(Saved data entries)
•••

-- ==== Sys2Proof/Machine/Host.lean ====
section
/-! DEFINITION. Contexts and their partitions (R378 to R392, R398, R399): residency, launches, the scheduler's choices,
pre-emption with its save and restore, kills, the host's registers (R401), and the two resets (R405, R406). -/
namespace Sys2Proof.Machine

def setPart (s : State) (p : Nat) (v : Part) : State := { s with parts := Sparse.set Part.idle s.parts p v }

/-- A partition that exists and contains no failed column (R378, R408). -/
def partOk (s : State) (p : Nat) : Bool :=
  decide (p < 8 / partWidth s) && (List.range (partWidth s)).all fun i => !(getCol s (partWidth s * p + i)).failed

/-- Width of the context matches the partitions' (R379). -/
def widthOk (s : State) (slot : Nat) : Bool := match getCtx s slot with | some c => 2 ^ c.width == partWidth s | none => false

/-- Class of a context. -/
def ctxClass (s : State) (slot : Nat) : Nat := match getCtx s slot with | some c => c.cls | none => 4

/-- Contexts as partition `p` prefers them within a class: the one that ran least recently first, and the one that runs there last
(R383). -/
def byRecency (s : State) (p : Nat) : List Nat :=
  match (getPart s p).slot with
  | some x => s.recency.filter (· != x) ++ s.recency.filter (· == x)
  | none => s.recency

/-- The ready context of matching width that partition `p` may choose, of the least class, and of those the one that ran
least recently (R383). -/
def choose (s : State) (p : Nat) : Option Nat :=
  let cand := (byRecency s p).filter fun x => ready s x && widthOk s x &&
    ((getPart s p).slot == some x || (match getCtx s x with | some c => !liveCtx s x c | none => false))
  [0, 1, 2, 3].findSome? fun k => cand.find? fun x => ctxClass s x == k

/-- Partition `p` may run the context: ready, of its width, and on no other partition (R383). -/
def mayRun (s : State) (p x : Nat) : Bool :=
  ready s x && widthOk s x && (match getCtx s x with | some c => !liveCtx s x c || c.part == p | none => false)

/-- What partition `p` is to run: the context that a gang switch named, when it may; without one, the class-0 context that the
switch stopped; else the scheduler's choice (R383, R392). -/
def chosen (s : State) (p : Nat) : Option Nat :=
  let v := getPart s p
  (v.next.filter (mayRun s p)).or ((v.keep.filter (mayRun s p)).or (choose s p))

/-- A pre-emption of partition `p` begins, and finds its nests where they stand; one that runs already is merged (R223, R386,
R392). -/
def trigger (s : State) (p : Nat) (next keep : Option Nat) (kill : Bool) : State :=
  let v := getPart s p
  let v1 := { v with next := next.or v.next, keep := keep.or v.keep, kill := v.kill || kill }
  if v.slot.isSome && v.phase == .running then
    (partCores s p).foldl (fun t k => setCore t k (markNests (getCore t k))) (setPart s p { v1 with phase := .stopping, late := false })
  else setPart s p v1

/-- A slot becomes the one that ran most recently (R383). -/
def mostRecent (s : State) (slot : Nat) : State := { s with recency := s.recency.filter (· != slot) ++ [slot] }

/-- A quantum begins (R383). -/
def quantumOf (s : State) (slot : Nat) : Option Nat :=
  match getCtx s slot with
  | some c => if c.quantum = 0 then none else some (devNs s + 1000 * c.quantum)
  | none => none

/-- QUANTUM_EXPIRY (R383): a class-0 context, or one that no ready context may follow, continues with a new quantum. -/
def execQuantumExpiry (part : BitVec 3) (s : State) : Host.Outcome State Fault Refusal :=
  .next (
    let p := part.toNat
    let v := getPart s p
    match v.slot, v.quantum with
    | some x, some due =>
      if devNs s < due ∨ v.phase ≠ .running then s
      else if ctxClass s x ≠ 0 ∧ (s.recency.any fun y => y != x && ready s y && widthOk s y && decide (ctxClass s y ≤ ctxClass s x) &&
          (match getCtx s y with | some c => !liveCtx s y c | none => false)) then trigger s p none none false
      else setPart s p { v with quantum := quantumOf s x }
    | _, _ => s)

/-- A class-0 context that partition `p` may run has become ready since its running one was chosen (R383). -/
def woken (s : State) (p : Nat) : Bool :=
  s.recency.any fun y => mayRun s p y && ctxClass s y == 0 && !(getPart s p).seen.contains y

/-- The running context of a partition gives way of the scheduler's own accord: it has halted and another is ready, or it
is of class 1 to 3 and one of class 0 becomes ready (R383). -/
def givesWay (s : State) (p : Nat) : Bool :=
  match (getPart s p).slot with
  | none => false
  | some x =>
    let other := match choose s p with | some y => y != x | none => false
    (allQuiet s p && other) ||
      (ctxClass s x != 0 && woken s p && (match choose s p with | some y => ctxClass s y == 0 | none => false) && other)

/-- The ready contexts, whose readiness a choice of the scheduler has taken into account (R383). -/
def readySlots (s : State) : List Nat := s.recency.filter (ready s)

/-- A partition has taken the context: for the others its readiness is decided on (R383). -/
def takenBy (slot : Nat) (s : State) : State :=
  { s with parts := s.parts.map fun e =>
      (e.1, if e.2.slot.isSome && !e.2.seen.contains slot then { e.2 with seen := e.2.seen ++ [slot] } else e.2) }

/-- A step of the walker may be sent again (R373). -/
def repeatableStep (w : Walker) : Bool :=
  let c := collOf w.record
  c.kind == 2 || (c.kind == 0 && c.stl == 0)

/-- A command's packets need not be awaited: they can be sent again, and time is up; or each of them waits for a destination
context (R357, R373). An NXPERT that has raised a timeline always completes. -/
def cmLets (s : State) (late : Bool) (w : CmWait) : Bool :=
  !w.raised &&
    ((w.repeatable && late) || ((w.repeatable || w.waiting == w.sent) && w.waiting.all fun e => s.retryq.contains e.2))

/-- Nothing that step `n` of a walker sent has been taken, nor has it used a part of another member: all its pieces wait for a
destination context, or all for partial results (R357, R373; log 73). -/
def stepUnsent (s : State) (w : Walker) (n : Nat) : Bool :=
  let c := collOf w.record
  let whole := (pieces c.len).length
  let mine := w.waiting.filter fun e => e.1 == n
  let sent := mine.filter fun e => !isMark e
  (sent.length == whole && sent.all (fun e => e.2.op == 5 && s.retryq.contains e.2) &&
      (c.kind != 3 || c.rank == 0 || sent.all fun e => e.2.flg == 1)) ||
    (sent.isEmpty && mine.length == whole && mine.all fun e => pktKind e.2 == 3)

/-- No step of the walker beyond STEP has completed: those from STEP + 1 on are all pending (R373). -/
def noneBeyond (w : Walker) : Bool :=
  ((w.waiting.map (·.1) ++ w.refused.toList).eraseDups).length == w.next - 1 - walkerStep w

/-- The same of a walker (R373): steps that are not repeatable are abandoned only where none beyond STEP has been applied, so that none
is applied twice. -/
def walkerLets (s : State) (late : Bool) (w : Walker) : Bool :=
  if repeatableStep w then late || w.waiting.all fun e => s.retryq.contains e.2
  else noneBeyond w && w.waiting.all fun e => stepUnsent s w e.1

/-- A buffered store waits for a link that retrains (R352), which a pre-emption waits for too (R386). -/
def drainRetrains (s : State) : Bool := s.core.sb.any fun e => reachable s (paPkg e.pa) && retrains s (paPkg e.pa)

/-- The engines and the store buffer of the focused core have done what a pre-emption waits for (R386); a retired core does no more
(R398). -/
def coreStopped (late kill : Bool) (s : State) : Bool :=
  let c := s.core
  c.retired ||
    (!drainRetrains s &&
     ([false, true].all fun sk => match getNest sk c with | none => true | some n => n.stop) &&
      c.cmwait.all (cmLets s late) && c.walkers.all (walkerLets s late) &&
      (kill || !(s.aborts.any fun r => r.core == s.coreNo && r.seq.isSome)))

•••

- _Problem statement_:
Produce a verbatim transcription of the entries above.

- _Response box_:
-- ==== Sys2Proof/Machine/Host.lean ====
section
/-! DEFINITION. Contexts and their partitions (R378 to R392, R398, R399): residency, launches, the scheduler's choices,
pre-emption with its save and restore, kills, the host's registers (R401), and the two resets (R405, R406). -/
namespace Sys2Proof.Machine

def setPart (s : State) (p : Nat) (v : Part) : State := { s with parts := Sparse.set Part.idle s.parts p v }

/-- A partition that exists and contains no failed column (R378, R408). -/
def partOk (s : State) (p : Nat) : Bool :=
  decide (p < 8 / partWidth s) && (List.range (partWidth s)).all fun i => !(getCol s (partWidth s * p + i)).failed

/-- Width of the context matches the partitions' (R379). -/
def widthOk (s : State) (slot : Nat) : Bool := match getCtx s slot with | some c => 2 ^ c.width == partWidth s | none => false

/-- Class of a context. -/
def ctxClass (s : State) (slot : Nat) : Nat := match getCtx s slot with | some c => c.cls | none => 4

/-- Contexts as partition `p` prefers them within a class: the one that ran least recently first, and the one that runs there last
(R383). -/
def byRecency (s : State) (p : Nat) : List Nat :=
  match (getPart s p).slot with
  | some x => s.recency.filter (· != x) ++ s.recency.filter (· == x)
  | none => s.recency

/-- The ready context of matching width that partition `p` may choose, of the least class, and of those the one that ran
least recently (R383). -/
def choose (s : State) (p : Nat) : Option Nat :=
  let cand := (byRecency s p).filter fun x => ready s x && widthOk s x &&
    ((getPart s p).slot == some x || (match getCtx s x with | some c => !liveCtx s x c | none => false))
  [0, 1, 2, 3].findSome? fun k => cand.find? fun x => ctxClass s x == k

/-- Partition `p` may run the context: ready, of its width, and on no other partition (R383). -/
def mayRun (s : State) (p x : Nat) : Bool :=
  ready s x && widthOk s x && (match getCtx s x with | some c => !liveCtx s x c || c.part == p | none => false)

/-- What partition `p` is to run: the context that a gang switch named, when it may; without one, the class-0 context that the
switch stopped; else the scheduler's choice (R383, R392). -/
def chosen (s : State) (p : Nat) : Option Nat :=
  let v := getPart s p
  (v.next.filter (mayRun s p)).or ((v.keep.filter (mayRun s p)).or (choose s p))

/-- A pre-emption of partition `p` begins, and finds its nests where they stand; one that runs already is merged (R223, R386,
R392). -/
def trigger (s : State) (p : Nat) (next keep : Option Nat) (kill : Bool) : State :=
  let v := getPart s p
  let v1 := { v with next := next.or v.next, keep := keep.or v.keep, kill := v.kill || kill }
  if v.slot.isSome && v.phase == .running then
    (partCores s p).foldl (fun t k => setCore t k (markNests (getCore t k))) (setPart s p { v1 with phase := .stopping, late := false })
  else setPart s p v1

/-- A slot becomes the one that ran most recently (R383). -/
def mostRecent (s : State) (slot : Nat) : State := { s with recency := s.recency.filter (· != slot) ++ [slot] }

/-- A quantum begins (R383). -/
def quantumOf (s : State) (slot : Nat) : Option Nat :=
  match getCtx s slot with
  | some c => if c.quantum = 0 then none else some (devNs s + 1000 * c.quantum)
  | none => none

/-- QUANTUM_EXPIRY (R383): a class-0 context, or one that no ready context may follow, continues with a new quantum. -/
def execQuantumExpiry (part : BitVec 3) (s : State) : Host.Outcome State Fault Refusal :=
  .next (
    let p := part.toNat
    let v := getPart s p
    match v.slot, v.quantum with
    | some x, some due =>
      if devNs s < due ∨ v.phase ≠ .running then s
      else if ctxClass s x ≠ 0 ∧ (s.recency.any fun y => y != x && ready s y && widthOk s y && decide (ctxClass s y ≤ ctxClass s x) &&
          (match getCtx s y with | some c => !liveCtx s y c | none => false)) then trigger s p none none false
      else setPart s p { v with quantum := quantumOf s x }
    | _, _ => s)

/-- A class-0 context that partition `p` may run has become ready since its running one was chosen (R383). -/
def woken (s : State) (p : Nat) : Bool :=
  s.recency.any fun y => mayRun s p y && ctxClass s y == 0 && !(getPart s p).seen.contains y

/-- The running context of a partition gives way of the scheduler's own accord: it has halted and another is ready, or it
is of class 1 to 3 and one of class 0 becomes ready (R383). -/
def givesWay (s : State) (p : Nat) : Bool :=
  match (getPart s p).slot with
  | none => false
  | some x =>
    let other := match choose s p with | some y => y != x | none => false
    (allQuiet s p && other) ||
      (ctxClass s x != 0 && woken s p && (match choose s p with | some y => ctxClass s y == 0 | none => false) && other)

/-- The ready contexts, whose readiness a choice of the scheduler has taken into account (R383). -/
def readySlots (s : State) : List Nat := s.recency.filter (ready s)

/-- A partition has taken the context: for the others its readiness is decided on (R383). -/
def takenBy (slot : Nat) (s : State) : State :=
  { s with parts := s.parts.map fun e =>
      (e.1, if e.2.slot.isSome && !e.2.seen.contains slot then { e.2 with seen := e.2.seen ++ [slot] } else e.2) }

/-- A step of the walker may be sent again (R373). -/
def repeatableStep (w : Walker) : Bool :=
  let c := collOf w.record
  c.kind == 2 || (c.kind == 0 && c.stl == 0)

/-- A command's packets need not be awaited: they can be sent again, and time is up; or each of them waits for a destination
context (R357, R373). An NXPERT that has raised a timeline always completes. -/
def cmLets (s : State) (late : Bool) (w : CmWait) : Bool :=
  !w.raised &&
    ((w.repeatable && late) || ((w.repeatable || w.waiting == w.sent) && w.waiting.all fun e => s.retryq.contains e.2))

/-- Nothing that step `n` of a walker sent has been taken, nor has it used a part of another member: all its pieces wait for a
destination context, or all for partial results (R357, R373; log 73). -/
def stepUnsent (s : State) (w : Walker) (n : Nat) : Bool :=
  let c := collOf w.record
  let whole := (pieces c.len).length
  let mine := w.waiting.filter fun e => e.1 == n
  let sent := mine.filter fun e => !isMark e
  (sent.length == whole && sent.all (fun e => e.2.op == 5 && s.retryq.contains e.2) &&
      (c.kind != 3 || c.rank == 0 || sent.all fun e => e.2.flg == 1)) ||
    (sent.isEmpty && mine.length == whole && mine.all fun e => pktKind e.2 == 3)

/-- No step of the walker beyond STEP has completed: those from STEP + 1 on are all pending (R373). -/
def noneBeyond (w : Walker) : Bool :=
  ((w.waiting.map (·.1) ++ w.refused.toList).eraseDups).length == w.next - 1 - walkerStep w

/-- The same of a walker (R373): steps that are not repeatable are abandoned only where none beyond STEP has been applied, so that none
is applied twice. -/
def walkerLets (s : State) (late : Bool) (w : Walker) : Bool :=
  if repeatableStep w then late || w.waiting.all fun e => s.retryq.contains e.2
  else noneBeyond w && w.waiting.all fun e => stepUnsent s w e.1

/-- A buffered store waits for a link that retrains (R352), which a pre-emption waits for too (R386). -/
def drainRetrains (s : State) : Bool := s.core.sb.any fun e => reachable s (paPkg e.pa) && retrains s (paPkg e.pa)

/-- The engines and the store buffer of the focused core have done what a pre-emption waits for (R386); a retired core does no more
(R398). -/
def coreStopped (late kill : Bool) (s : State) : Bool :=
  let c := s.core
  c.retired ||
    (!drainRetrains s &&
     ([false, true].all fun sk => match getNest sk c with | none => true | some n => n.stop) &&
      c.cmwait.all (cmLets s late) && c.walkers.all (walkerLets s late) &&
      (kill || !(s.aborts.any fun r => r.core == s.coreNo && r.seq.isSome)))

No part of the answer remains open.